И тут же этот толстяк подхватил и запел:

  • В горах карагач растет.
  • Вязы – среди бо-ло-о-т.
  • Наряды неношеные твои.
  • Пылятся который го-о-д…[138]

Замолчав, он откашлялся и постучал себя в грудь.

– Я могу спеть.

– Потому что вам пела ее мать. И это вас подготовило. То же и с пробуждением.

Толстяк хмыкнул.

– Значит, мне надо пойти в монастырь?

Махакайя пожал плечами и, подобрав полы своего одеяния, направился было дальше, но толстяк его снова окликнул:

– Меня зовут Шаоми́, художник. А тебя?

Махакайя ответил.

– О! – воскликнул Шаоми. – Уж не тот ли монах, что всюду побеждает в диспутах и знает наизусть тысячу книг? Не тот ли монах, который собирается в Индию?

Махакайя ответил с неудовольствием, что он вовсе не знает столько книг наизусть, к чему множить пустые слухи…

– Позвольте спросить, почтенный монах, какую книгу вы желаете отыскать у торговца? – спрашивал толстяк, идя рядом, и, когда Махакайя ответил после некоторого раздумья, воскликнул: – Ну вот! А говорите, пустой звук… слух. Ногти растут, волосы удлиняются. Так и слухи. И однажды достигают того, кому… кому… – Здесь Шаоми поперхнулся слюной и закашлялся. – Да постойте на миг! Дайте сказать, – проговорил он, отдуваясь и утирая пот.

Махакайя приостановился и обернулся к Шаоми. Поблизости уныло взревел осел. В воздухе пронеслась стайка ласточек.

– Эй, уважаемые! Зайдите ко мне! Попотчую вас сладким! – крикнул зазывала из винной лавки.

– Разуй глаза! – рявкнул Шаоми и указал пальцами на свои глаза, а потом на монаха.

Веселый смуглый зазывала с отсутствующими верхними зубами еще шире улыбнулся.

– Плывет лодка, но без воды она стоит. Так и трезвые – все на мели, хоть солдаты, хоть чиновники, хоть монахи!

– А ты мудёр! – восхищенно воскликнул Шаоми. – Погоди, скоро я к тебе снова приду, только продам пару свитков.

– Нарисуйте моего хозяина богом вина, и будет вам награда.

– Эй! – Шаоми погрозил ему кулаком. – Не богохульствуй!
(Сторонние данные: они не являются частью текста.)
-- ==== Sys2Proof/WellFormed.lean ====
section
/-! DEFINITION. Which instructions the encodings of R157-R165 admit: the conditions on sub-field values that the
types of Syntax.lean do not already hold. -/

namespace Sys2Proof

/-- The kind and width pairs of R48. -/
def kindWidthOk : Kind → Width → Bool
  | .max, _ => true
  | .min, _ => true
  | .or, w => w != .w8
  | .cnt, w => w != .w8
  | .kmax, w => w == .w64
  | .fill, w => w == .w8
  | .ver, w => w == .w8
  | .system, w => w == .w8

/-- Kinds 0 to 4 of R210: the kinds whose elements are numbers. -/
def Kind.isElem : Kind → Bool
  | .max | .min | .or | .cnt | .kmax => true
  | .fill | .ver | .system => false

/-- The bits of one element of a tag (R136); 0 for raw and poison, which have no elements. -/
def tagBits (t : Tag) : Nat :=
  match t.toNat with
  | 1 | 2 | 10 | 11 | 13 => 8
  | 3 | 4 | 8 | 9 => 16
  | 5 | 6 | 7 => 32
  | 12 => 4
  | 14 => 64
  | _ => 0

/-- Elements per register of a tag (R136, R233). -/
def tagElems (t : Tag) : Nat :=
  match t.toNat with
  | 1 | 2 | 10 | 11 | 13 => 32
  | 3 | 4 | 8 | 9 => 16
  | 5 | 6 | 7 => 8
  | 12 => 64
  | 14 => 4
  | _ => 0

/-- Integer tags of R123. -/
def tagIsInt (t : Tag) : Bool := (1 ≤ t.toNat && t.toNat ≤ 6) || t.toNat == 14

/-- Tags 7, 8, 9: FP32, BF16, FP16. -/
def tagIsFloat (t : Tag) : Bool := 7 ≤ t.toNat && t.toNat ≤ 9

/-- A lane mask as R232 admits it: zeroing only under a mask, and no mask on tag 0. -/
def VMask.wf (m : VMask) (fmt : Tag) : Bool :=
  (!m.zm || m.mask.isSome) && (fmt != 0 || m.mask.isNone)

/-- The u bit is legal only with tag 14 (R237). -/
def uOk (u : Bool) (fmt : Tag) : Bool := !u || fmt == 14

/-- The special-register indices of R283. -/
def sregOk (r : BitVec 12) : Bool :=
  let n := r.toNat
  n ≤ 5 || (8 ≤ n && n ≤ 12) || n == 0x10 || (0x18 ≤ n && n ≤ 0x1D) || n == 0x20 || n == 0x28 || n == 0x30
    || n == 0x38 || (0x100 ≤ n && n < 0x140)

/-- The collective codes and formats of R287. -/
def copOk (cop : BitVec 8) (fmt : Tag) : Bool :=
  let pat := cop.toNat / 16
  let cmb := cop.toNat % 16
  let f := fmt.toNat
  (if pat == 0 || pat == 1 || pat == 4 then 1 ≤ cmb && cmb ≤ 6 else (pat == 2 || pat == 3) && cmb == 0)
    && (match cmb with
        | 0 => f ≤ 14
        | 1 | 2 => 7 ≤ f && f ≤ 9
        | 3 => f == 5 || f == 6 || f == 14
        | 4 | 5 => (1 ≤ f && f ≤ 7) || f == 14
        | 6 => f == 0
        | _ => false)

/-- The tags MREAD and MSTORE convert to (R261). -/
def mreadTagOk (t : Tag) : Bool :=
  t == 1 || t == 3 || t == 5 || t == 7 || t == 8 || t == 9 || t == 10 || t == 11

/-- Formats 1 to 11 and 14 of VCVT (R254). -/
def cvtFmtOk (t : Tag) : Bool := (1 ≤ t.toNat && t.toNat ≤ 11) || t == 14

/-- The legal parts of VCVT: below the ratio of the element counts (R254). -/
def cvtRatio (dfmt sfmt : Tag) : Nat :=
  if tagElems dfmt > tagElems sfmt then tagElems dfmt / tagElems sfmt
  else if tagElems dfmt < tagElems sfmt then tagElems sfmt / tagElems dfmt
  else 1

/-- Formats of VPERM and VSHUF (R237). -/
def permFmtOk (t : Tag) : Bool := (1 ≤ t.toNat && t.toNat ≤ 11) || t == 13 || t == 14

/-- Formats 1 to 9 and 14 (R237: VMIN, VCMP, VRED, VSCAN). -/
def arithFmtOk (t : Tag) : Bool := (1 ≤ t.toNat && t.toNat ≤ 9) || t == 14

/-- Formats 1 to 14. -/
def fmt1to14 (t : Tag) : Bool := 1 ≤ t.toNat && t.toNat ≤ 14

/-- A literal of VBCAST has zero bits above the lane width (R250). -/
def bcastOk (fmt : Tag) : BcastSrc → Bool
  | .reg _ => true
  | .lit v => tagBits fmt ≥ 32 || v.toNat < 2 ^ tagBits fmt

/-- An immediate lane index lies below the element count (R251). -/
def laneIxOk (fmt : Tag) : LaneIx → Bool
  | .imm n => n.toNat < tagElems fmt
  | .reg _ => true

/-- The rows 142 to 241 of the opcode table: steps of agents other than a context. They have no encoding. -/
def Instr.isStep : Instr → Bool
  | .recovTake .. | .egressRelease .. | .regionTooLong .. | .pairRegionLimit .. | .parkTimeout .. | .barrierRelease ..
  | .ackArrival .. | .rsuJoin .. | .rsuThresholdRead .. | .rsuExactRead .. | .rsuFreeze .. | .freezeAck .. | .wake ..
  | .parkRetry .. | .routerJoinMerge .. | .routerCombineTimeout .. | .switchJoinHoldTimeout .. | .walkComplete ..
  | .stashFill .. | .pushLanding .. | .heldLandingRelease .. | .engineCmdHead .. | .engineCmdComplete ..
  | .cpyFetchLine .. | .mswapExchange .. | .collLatticeWait .. | .collSourceCopy .. | .collReserveHop ..
  | .collReserveRetry .. | .collHopPacket .. | .reduceSlotTimeout .. | .fallbackReduce .. | .fabricPacketReceive ..
  | .switchForward .. | .fabricAck .. | .replayTimeout .. | .seqReset .. | .linkDown .. | .routeVersion ..
  | .switchTableInstall .. | .deviceLost .. | .hostWrite .. | .obsRead .. | .qadd .. | .qdel .. | .queueMap ..
  | .queueUnmap .. | .widx .. | .wres .. | .dbell .. | .qresume .. | .labort .. | .packetTake .. | .commandAccept ..
  | .launch .. | .copy .. | .cmdColl .. | .wait .. | .cmdJoin .. | .freeze .. | .reclaim .. | .graph .. | .cond ..
  | .cmdLoop .. | .mark .. | .flush .. | .commandComplete .. | .launchBind .. | .remoteCoreReserve ..
  | .rootSyncRelease .. | .launchComplete .. | .preempt .. | .resume .. | .selfTestDone .. | .dupMismatch ..
  | .eccinj .. | .errlog .. | .evlog .. | .coldReset .. | .reset .. | .fwctlGo .. | .fwUpdateDone .. | .keysel ..
  | .cseminc .. | .islset .. | .freqChangeDone .. | .powerWindow .. | .thermalCeil .. | .thermalClear ..
  | .thermalTrip .. | .supplyFault .. | .regWrite .. | .syswinWrite .. | .obsWrite .. | .tdispRequest ..
  | .spdmRequest .. | .flitCrcError .. | .laneLockLoss .. | .laneLockRegain .. | .islandSupplyReturn .. => true
  | _ => false

/-- An instruction the encodings of the manual admit (R164). A step of another agent has no encoding and is not
well formed in this sense. -/
def Instr.wf : Instr → Bool
  | .bfx _ _ _ _ pos len | .bfi _ _ _ pos len => 1 ≤ len.toNat && pos.toNat + len.toNat ≤ 64
  | .cmp _ c n _ _ _ => !n || (c != .eq && c != .ne)
  | .ld _ sz sx _ _ _ => !sx || sz != .d
  | .ldv _ fmt mk _ _ _ | .stv _ fmt mk _ _ _ => fmt != 15 && (mk.isNone || fmt != 0)
  | .ldvx _ fmt _ _ _ _ _ | .stvx _ fmt _ _ _ _ _ => (3 ≤ fmt.toNat && fmt.toNat ≤ 9) || fmt == 14
  | .ldf _ _ (.s sz sx _) _ _ => !sx || sz != .d
  | .ldf _ _ (.v fmt _) _ _ => fmt != 15
  | .join _ k w lv _ _ _ => k.isElem && kindWidthOk k w && (lv.isNone || k != .cnt)
  | .joinv _ (.elems k w _) _ _ _ => k.isElem && kindWidthOk k w
  | .joinv _ (.fill _) _ _ _ => true
  | .joinv _ (.ver _) d _ _ => d.toNat % 2 == 0
  | .tread _ k w lv nt d _ _ =>
    k != .system && kindWidthOk k w && (lv.isNone || k != .cnt) && d.toNat + nt.toNat ≤ 63
  | .xread _ k w _ _ _ => k.isElem && kindWidthOk k w
  | .xreadv _ (.elems k w) _ _ _ => k.isElem && kindWidthOk k w
  | .xreadv _ .fill _ _ _ => true
  | .xreadv _ (.ver _) d _ _ => d.toNat % 2 == 0
  | .vadd _ f m _ _ _ | .vsub _ f m _ _ _ | .vmul _ f m _ _ _ | .vdiv _ f m _ _ _ => tagIsFloat f && m.wf f
  | .vfma _ f _ _ m _ _ _ _ => tagIsFloat f && m.wf f
  | .vmin _ f u m _ _ _ | .vmax _ f u m _ _ _ => arithFmtOk f && uOk u f && m.wf f
  | .vabs _ f s m _ _ | .vneg _ f s m _ _ =>
    (f == 1 || f == 3 || f == 5 || f == 14 || tagIsFloat f) && (!s || !tagIsFloat f) && m.wf f
  | .vsqrt _ f m _ _ | .vrcp _ f m _ _ => tagIsFloat f && m.wf f
  | .vsfu _ f _ m _ _ => tagIsFloat f && m.wf f
  | .viadd _ f _ u m _ _ _ | .visub _ f _ u m _ _ _ => tagIsInt f && uOk u f && m.wf f
  | .vimul _ f s h u m _ _ _ => tagIsInt f && uOk u f && !(s && h) && m.wf f
  | .vand _ f m _ _ _ | .vor _ f m _ _ _ | .vxor _ f m _ _ _ => f != 15 && m.wf f
  | .vshl _ f m _ _ _ | .vshr _ f m _ _ _ | .vsar _ f m _ _ _ => tagIsInt f && m.wf f
  | .vcmp _ f _ u m _ _ _ => arithFmtOk f && uOk u f && m.wf f
  | .vsel _ f _ _ _ _ => fmt1to14 f
  | .vperm _ f m _ _ _ _ => permFmtOk f && m.wf f
  | .vshuf _ f m _ _ _ => permFmtOk f && m.wf f
  | .vbcast _ f u m _ src => fmt1to14 f && uOk u f && m.wf f && bcastOk f src
  | .vext _ f u _ _ ix => fmt1to14 f && uOk u f && laneIxOk f ix
  | .vins _ f _ _ ix => fmt1to14 f && laneIxOk f ix
  | .vred _ f _ w u _ _ _ => arithFmtOk f && uOk u f && !(w && f == 7)
  | .vscan _ f _ w u _ _ _ => arithFmtOk f && uOk u f && (!w || tagIsInt f)
  | .vcvt _ df sf su du part _ m _ _ =>
    cvtFmtOk df && cvtFmtOk sf && uOk su sf && uOk du df && part.toNat < cvtRatio df sf && m.wf df
  | .vqblk _ sf _ part _ _ _ _ => tagIsFloat sf && part.toNat < 64 / tagElems sf
  | .vdqblk _ f part _ _ _ => tagIsFloat f && part.toNat < 64 / tagElems f
  | .vkey _ f m _ _ => (f == 6 || f == 7) && m.wf f
  | .vmov _ f m _ _ => f != 15 && m.wf f
  | .vzero _ f _ => f != 15
  | .viota _ f u m _ _ => tagIsInt f && uOk u f && m.wf f
  | .mlogic _ (.set f _) => fmt1to14 f
  | .mstore _ t _ rm _ _ _ => mreadTagOk t && rm != .sr
  | .mread _ t _ _ part _ _ => mreadTagOk t && part.toNat < tagElems t / 8
  | .mwrite _ t _ _ _ _ | .mzero _ t _ _ => t == 5 || t == 7
  | .cpyPutj _ _ _ _ _ stamp _ => stamp != some 63
  | .coll _ _ cop f _ _ _ _ lw _ => copOk cop f && lw != some 63
  | .ewait _ mx cx ce => mx || cx || ce
  | .mfs _ _ r | .mts _ _ r => sregOk r
  | .ill raw =>
    raw.extractLsb' 2 8 == 0xFF && raw.extractLsb' 0 2 != 0
      && (raw.extractLsb' 0 2 != 1 || raw.extractLsb' 64 64 == 0)
      && (raw.extractLsb' 0 2 != 2 || raw.extractLsb' 96 32 == 0)
  | i => !i.isStep

end Sys2Proof
end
Он снова догнал ушедшего вперед монаха. Мимо проскакал довольно быстро всадник, вздымая пыль и не обращая внимания на людей. Все шарахались в стороны. Это был чей-то вестник в синем халате и в черном платке, повязанном на нитяной каркас и пук волос, как обычно, но сбоку у него торчало фазанье перо.

Шаоми с негодованием на него оглянулся.

– Доставщик пустых вестей!.. Забот! Воплощенная забота. – Художник переводил дыхание, догнав монаха. – А благородный муж всегда беспечен.

Эту сентенцию Кун-цзы, немного переиначенную Шаоми, очень любил отец Махакайи.

– Послушайте, почтенный монах! Я – тот, кто вам нужен. А вы – тот, кому нужен я… – Шаоми завращал глазами, соображая, и, сообразив, расхохотался, прихлопывая себя по животу. – Заговорился. Хотел сказать… сказать… – Он пристроился идти рядом. – Я читал эти записки.

Махакайя резко остановился и посмотрел на Шаоми. Тот кивнул, поглаживая себя по животу.

– И я вам ее достану.

Монах глядел на этого грузного человека, от которого разило вином, не зная, верить ли ему. Помолчав, тот добавил уже совсем тихо, но решительно:

– Когда ищешь огонь, находишь его с дымом, а зачерпывая воду в колодце, уносишь луну. Я дым и колодец. Огонь и луну вы уносите и скоро узрите.

Глава 13

И Шаоми сдержал свое слово.

Однажды прислужник сообщил Махакайе, что его там во дворе спрашивает какой-то громила. Махакайя просил ответить, что сейчас у него начинается дхьяна и он не может выйти. И, войдя в зал, уселся, развязал пояс, опустил голову и, расслабив все члены, начал простой отсчет – до десяти на вдохе и до десяти на выдохе, потом снова на вдохе и опять на выдохе, и на третьем круге – а именно кружащимися ему представлялись эти цифры – он вошел во врата пустотности. И там ничего не было. Совсем. Хотя все же что-то неясное пребывало. Добиться чистоты было не так просто. Махакайя никак не мог схватить, что же ему мешало. Настоятель учил его, что надо и саму попытку, само желание схватить это преодолеть. Легко сказать.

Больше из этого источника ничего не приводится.